Home | Blog | Software | Reviews and Features | Forum | Help | Donate | About us
topbanner_forum
  *

avatar image

Welcome, Guest. Please login or register.
Did you miss your activation email?

Login with username, password and session length
  • December 14, 2017, 04:09 AM
  • Proudly celebrating 10 years online.
  • Donate now to become a lifetime supporting member of the site and get a non-expiring license key for all of our programs.
  • donate

Author Topic: IDEA Data extraction and convert to CSV  (Read 894 times)

magician62

  • Supporting Member
  • Joined in 2011
  • **
  • Posts: 128
    • View Profile
    • Donate to Member
IDEA Data extraction and convert to CSV
« on: November 26, 2017, 10:30 AM »
I have a number of large files which contain multiple records of two columns of data. The first column is effectively a field name, the second the data. There are multiple records in the file so am looking to extract the data to a CSV with field names as the first row.

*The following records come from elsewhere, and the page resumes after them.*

-- ==== Sys2Proof/Machine/Handshake.lean ====
section
/-! DEFINITION. Machine/Handshake.lean: the two request/acknowledge handshakes between the clock domains, flop by flop
(43_commands.md rules R220, R221, R226, R228 and R229; 40_frame_store.md rules R130 and R131).

The parts of one step all read the state before the edge, and their writes take effect together (00_scope.md rule
R13). So every part takes that state as `pre`, reads nothing else, and writes its registers into `s`. -/

namespace Sys2Proof.Machine

/-! ## clk_i: parts 1 and 2 of the DOM_I step (43_commands.md rule R211) -/

/-- Publish acknowledge synchroniser (43_commands.md rule R221). -/
def pubAckSync (pre s : State) : State := { s with pack_s1 := pre.pub_ack, pack_s2 := pre.pack_s1 }

/-- Bucket acknowledge synchroniser (43_commands.md rule R229). -/
def bktAckSync (pre s : State) : State := { s with back_s1 := pre.bkt_ack, back_s2 := pre.back_s1 }

/-- A publish is launched: one is waiting and no transfer is outstanding (43_commands.md rule R220). -/
def pubLaunches (pre : State) : Bool := pre.pub_dirty && pre.pack_s2 == pre.pub_req

/-- Publish launch (43_commands.md rule R220). -/
def pubLaunch (pre s : State) : State :=
  { s with
    pub_req := if pubLaunches pre then !pre.pub_req else s.pub_req
    pub_dirty := if pubLaunches pre then false else s.pub_dirty }

/-- A bucket is launched: one is waiting and no transfer is outstanding (43_commands.md rule R226). -/
def bktLaunches (pre : State) : Bool := pre.bkt_dirty && pre.back_s2 == pre.bkt_req

/-- Bucket launch (43_commands.md rule R226). -/
def bktLaunch (pre s : State) : State :=
  { s with
    bucket_x := if bktLaunches pre then pre.bucket_i else s.bucket_x
    bkt_req := if bktLaunches pre then !pre.bkt_req else s.bkt_req
    bkt_dirty := if bktLaunches pre then false else s.bkt_dirty }

/-- Parts 1 and 2 of the DOM_I step, which run in every step, with or without a command (43_commands.md rule R211).
They write nothing that the command of part 3 reads. -/
def ingestParts (pre : State) : State :=
  bktLaunch pre (pubLaunch pre (bktAckSync pre (pubAckSync pre pre)))

/-! ## clk_r: the parts of the DOM_R step in every state (40_frame_store.md rule R140) -/

/-- Publish request synchroniser (40_frame_store.md rule R130). -/
def pubReqSync (pre s : State) : State := { s with preq_s1 := pre.pub_req, preq_s2 := pre.preq_s1 }

/-- A bucket arrives (43_commands.md rule R228). -/
def bktArrives (pre : State) : Bool := pre.breq_s2 != pre.bkt_ack

/-- Bucket capture (43_commands.md rule R228). -/
def bktCapture (pre s : State) : State :=
  { s with
    breq_s1 := pre.bkt_req
    breq_s2 := pre.breq_s1
    bucket_r := if bktArrives pre then pre.bucket_x else s.bucket_r
    bkt_ack := if bktArrives pre then pre.breq_s2 else s.bkt_ack }

/-- A publish arrives (40_frame_store.md rules R131 and R133). -/
def pubArrives (pre : State) : Bool := pre.preq_s2 != pre.pub_ack

/-- Pending capture and acknowledge, in every state but IDLE (40_frame_store.md rule R131). -/
def pendCapture (pre s : State) : State :=
  { s with
    pend_r := if pubArrives pre then true else s.pend_r
    pub_ack := if pubArrives pre then pre.preq_s2 else s.pub_ack }

/-- The parts of the DOM_R step that run in every state (40_frame_store.md rule R140). -/
def renderParts (pre : State) : State := bktCapture pre (pubReqSync pre pre)

end Sys2Proof.Machine
end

The delimiter will need to be the @ symbol as the data may contain a comma. I can format the data to have a delimiter after fieldname and after data if it helps.

Original data source is a word doc, which will be exported to txt for processing. Final destination will be Access

To make it a little harder, not all fieldnames exist in every record, but the first one will always be there.

Ideally the snack will allow the user to define the word in the first column which is the start of a record. Not all rows are really needed, so either they can all be captured and later processed to remove un-needed fields and data. Or if a facility for the user to define the fields existed, I can enter the fieldnames as needed for each document type.

Data example

fieldname1@data1
fieldname2@data2
fieldname3@data3
fieldname4@data4
fieldname1@data1
fieldname2@data2
fieldname3@data3
fieldname4@data4
fieldname1@data1
fieldname3@data3
fieldname4@data4


Alternatively I can have each record in a seperate text file, if that would be easier

Hopefully someone can help, as there are several thousand records in the documents
« Last Edit: November 26, 2017, 10:47 AM by magician62 »

Ath

  • Supporting Member
  • Joined in 2006
  • **
  • Posts: 3,080
    • View Profile
    • Donate to Member
Re: IDEA Data extraction and convert to CSV
« Reply #1 on: November 26, 2017, 11:54 AM »
A question (and more may follow)
- Is the data-part limited to a single line, or can it be multiple lines?

magician62

  • Supporting Member
  • Joined in 2011
  • **
  • Posts: 128
    • View Profile
    • Donate to Member
Re: IDEA Data extraction and convert to CSV
« Reply #2 on: November 26, 2017, 12:07 PM »
All data single line, and would hazard no more than 200 characters.

wraith808

  • Supporting Member
  • Joined in 2006
  • **
  • default avatar
  • Posts: 9,043
    • View Profile
    • Donate to Member
Re: IDEA Data extraction and convert to CSV
« Reply #3 on: November 26, 2017, 01:04 PM »
So taking your data example, what would the output ideally be?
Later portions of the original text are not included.